Study Up On: Wealth Factors


A little while ago, my Dad sent me an interesting read on Business Insider discussing wealth factors. Read more here.

The article discusses survey results of 600 American millionaires. I’m not aware of how the survey result data were collected, filtered, and cleaned, but they state they found 6 common factors among the millionaires which, regardless of geographic location, would come in handy here in Canada too. Here they are:

  • Frugality, or a commitment to saving, spending less, and sticking to a budget 
  • Confidence in financial management, investing, and household leadership 
  • Responsibility, which involves accepting your role in financial outcomes and believing that luck plays little role 
  • Planning, or setting goals for your financial future 
  • Focus on seeing tasks through to their completion without being distracted 
  • Social indifference, or not succumbing to social pressure to buy the latest thing

Surprised? Probably not. In any case, it’s nice to reaffirm some fundamentals to support staying on track. It comes as no surprise that frugality, being conscious about expenditure, taking responsibility for your finances, and avoiding social pressures are key drivers. Of course these fundamentals are discussed at length on any finance blog.

Saving & Pragmatism

You need to know where your money is going – ensure you’re saving a good chunk of your earnings. The article notes “experts” recommend a 20% savings rate – I definitely target a higher percentage; on pace for 50%+ this upcoming year. Part of boosting savings rates comes from avoiding lifestyle inflation and socking away your salary increases. When you hit an acceptable utility for expenditure level, the majority of new money, if not all, should be stashed. Being pragmatic and not succumbing to social pressures (E.g. FOMO) is also key to saving.

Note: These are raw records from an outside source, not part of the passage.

-- ==== Sys2Proof/Laws/LegalQuay.lean ====
section
/-! SUPPORT. Every operation of Machine/Quay.lean keeps a legal device legal (Safety.lean). -/
set_option linter.unusedTactic false
set_option linter.unreachableTactic false
set_option linter.unusedVariables false
set_option linter.unusedSimpArgs false
namespace Sys2Proof.Machine

theorem Device.post_legal {z : Kept} (d : Device) (m : Nat) (h_d : d.Legal z) :
    (Device.post d m).Legal z := by
  unfold Device.post
  try dsimp only
  repeat' (first | with_reducible assumption | intro _ | with_reducible apply Device.sweepUnknown_legal | with_reducible apply Device.finish_legal
                    | with_reducible apply legal_foldl | with_reducible apply legal_ite | simp only [Device.legal_mk] | simp only [Device.legal_any] | split)

theorem Device.mbxReject_legal {z : Kept} (d : Device) (h_d : d.Legal z) :
    (Device.mbxReject d).Legal z := by
  unfold Device.mbxReject
  try dsimp only
  repeat' (first | with_reducible assumption | intro _ | with_reducible apply legal_foldl | with_reducible apply legal_ite | simp only [Device.legal_mk]
                    | simp only [Device.legal_any] | split)

theorem Device.writeBeyond_legal {z : Kept} (d : Device) (m : Nat) (off : Nat) (bs : List Nat) (h_d : d.Legal z) :
    (Device.writeBeyond d m off bs).Legal z := by
  unfold Device.writeBeyond
  try dsimp only
  repeat' (first | with_reducible assumption | intro _ | with_reducible apply Device.mbxWrite_legal | with_reducible apply Device.mbxReject_legal
                    | with_reducible apply legal_foldl | with_reducible apply legal_ite | simp only [Device.legal_mk] | simp only [Device.legal_any] | split)

theorem Device.writeOwn_legal {z : Kept} (d : Device) (m : Nat) (off : Nat) (bs : List Nat) (h_d : d.Legal z) :
    (Device.writeOwn d m off bs).Legal z := by
  unfold Device.writeOwn
  try dsimp only
  repeat' (first | with_reducible assumption | intro _ | with_reducible apply Device.mbxWrite_legal | with_reducible apply Device.post_legal
                    | with_reducible apply Device.mbxReject_legal | with_reducible apply legal_foldl | with_reducible apply legal_ite | simp only [Device.legal_mk]
                    | simp only [Device.legal_any] | split)

theorem Device.applyOwn_legal {z : Kept} (d : Device) (os : List (Nat × Nat × List Nat)) (h_d : d.Legal z) :
    (Device.applyOwn d os).Legal z := by
  unfold Device.applyOwn
  try dsimp only
  repeat' (first | with_reducible assumption | intro _ | with_reducible apply Device.writeOwn_legal | with_reducible apply legal_foldl
                    | with_reducible apply legal_ite | simp only [Device.legal_mk] | simp only [Device.legal_any] | split)
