-- ==== Sys2Proof/Laws/Segment.lean ====
section
/-! SUPPORT. What an instruction of a pan program does in its segment: the first time, and when a re-run of the segment reaches it again (05 R170). -/
namespace Sys2Proof.Machine

/-- An instruction that its segment reaches for the first time has its own effect, and is noted in the segment while that goes on. -/
theorem inSegment_first {d : Device} {p : Nat} {f : Device → PRes} (h : (d.panAt p).replays = false) :
    inSegment p false f d = match f d with
      | .ok e => .ok (e.updPan p (fun r => if r.core.segNo = (d.panAt p).core.segNo then r.logStep else r))
      | r => r := by
  have hn : (d.panAt p).core.trace[(d.panAt p).core.met]? = none := by
    simp only [Pan.replays, decide_eq_false_iff_not, Nat.not_lt] at h
    exact List.getElem?_eq_none h
  simp only [inSegment, hn, Bool.false_eq_true, if_false] <;> cases f d <;> rfl

/-- An instruction that a re-run reaches again leaves the registers as it left them first, and nothing else. -/
theorem inSegment_again {d : Device} {p : Nat} {f : Device → PRes} {s : CoreStep} (h : (d.panAt p).core.trace[(d.panAt p).core.met]? = some s) :
    inSegment p false f d = .ok (d.updPan p (fun q => q.takeStep s)) := by
  simp only [inSegment, h, Bool.false_eq_true, if_false]

/-- Noting an instruction changes no register, flag or pc. -/
@[simp] theorem Pan.logStep_pc (q : Pan) : q.logStep.pc = q.pc := rfl
@[simp] theorem Pan.logStep_vec (q : Pan) : q.logStep.vec = q.vec := rfl
@[simp] theorem Pan.logStep_arr (q : Pan) : q.logStep.arr = q.arr := rfl
@[simp] theorem Pan.logStep_flags (q : Pan) : q.logStep.flags = q.flags := rfl
@[simp] theorem Pan.setPc_segNo (q : Pan) (a : Nat) : (q.setPc a).core.segNo = q.core.segNo := rfl

end Sys2Proof.Machine
end

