-- ==== Sys2Proof/Laws/Units.lean ====
section
/-! SUPPORT. Updates of one unit: two in a row are one, and what a unit reads as after an update. -/
namespace Sys2Proof.Machine

theorem vmod_vmod {α : Type} {n : Nat} (v : Vector α n) (i : Nat) (f g : α → α) : vmod (vmod v i f) i g = vmod v i (fun x => g (f x)) := by
  unfold vmod
  split <;> simp

theorem vmod_get {α : Type} {n : Nat} (d : α) (v : Vector α n) (i : Nat) (f : α → α) (h : i < n) : vget d (vmod v i f) i = f (vget d v i) := by
  simp [vmod, vget, h]

theorem vmod_const {α : Type} {n : Nat} (d : α) (v : Vector α n) (i : Nat) (f : α → α) : vmod v i (fun _ => f (vget d v i)) = vmod v i f := by
  unfold vmod vget
  split <;> rfl

theorem Device.updPan_updPan (d : Device) (p : Nat) (f g : Pan → Pan) : (d.updPan p f).updPan p g = d.updPan p (fun q => g (f q)) := by
  simp [Device.updPan, vmod_vmod]

theorem Device.updPan_const (d : Device) (p : Nat) (f : Pan → Pan) : d.updPan p (fun _ => f (d.panAt p)) = d.updPan p f := by
  simp [Device.updPan, Device.panAt, vmod_const]

@[simp] theorem Device.panAt_updPan (d : Device) (p : Fin 64) (f : Pan → Pan) : (d.updPan p f).panAt p = f (d.panAt p) := by
  simp [Device.updPan, Device.panAt]

theorem Device.updJob_updJob (d : Device) (j : Nat) (f g : JobSlot → JobSlot) : (d.updJob j f).updJob j g = d.updJob j (fun q => g (f q)) := by
  simp [Device.updJob, vmod_vmod]

@[simp] theorem Device.jobAt_updJob (d : Device) (j : Fin 16) (f : JobSlot → JobSlot) : (d.updJob j f).jobAt j = f (d.jobAt j) := by
  simp [Device.updJob, Device.jobAt]

end Sys2Proof.Machine
end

It’s not difficult to implement, you just need to avoid useless shit. Do it for your future-self’s reduced financial stress and ultimate liberation, and do it for your present-self’s peace of mind and happiness. Make sure you’re questioning and rationalizing why you want to spend that dollar. You’ll probably ramp up your savings rate very very quickly.

Knowledge & Responsibility

The other major category to me is a thirst for knowledge, setting your goals, and knowing what you are responsible for.

It’s important to always be a student in life regardless of the facet. Personal finance is no different. Reading books, blogs, expert opinions and talking with other enthusiasts is critical to bettering yourself. It’s always a happy experience to tack-on more knowledge!

As you increase your understanding, it’s easier to set short and long-term goals. Know what your target savings rate is for the upcoming few years, ways to maximize happiness without wasteful expenditure, strip out excess, and be able to project your financial position down the road.

Finally, you need to be able to take responsibility for things within your control.

  • Control of your daily expenses and any excess? Yes. Abrupt family emergencies? Probably not.
  • How much you’re stashing away for investing and asset allocation? Yes.  When and the magnitude of an equity crash? No.

Figure out what you can control, and put the onus on yourself to be better.

I do my personal best to stay on track with my goals. While I’m not financially independent yet, I know I’ve taken major strides over the last 2 years and will continue to build my knowledge and discipline!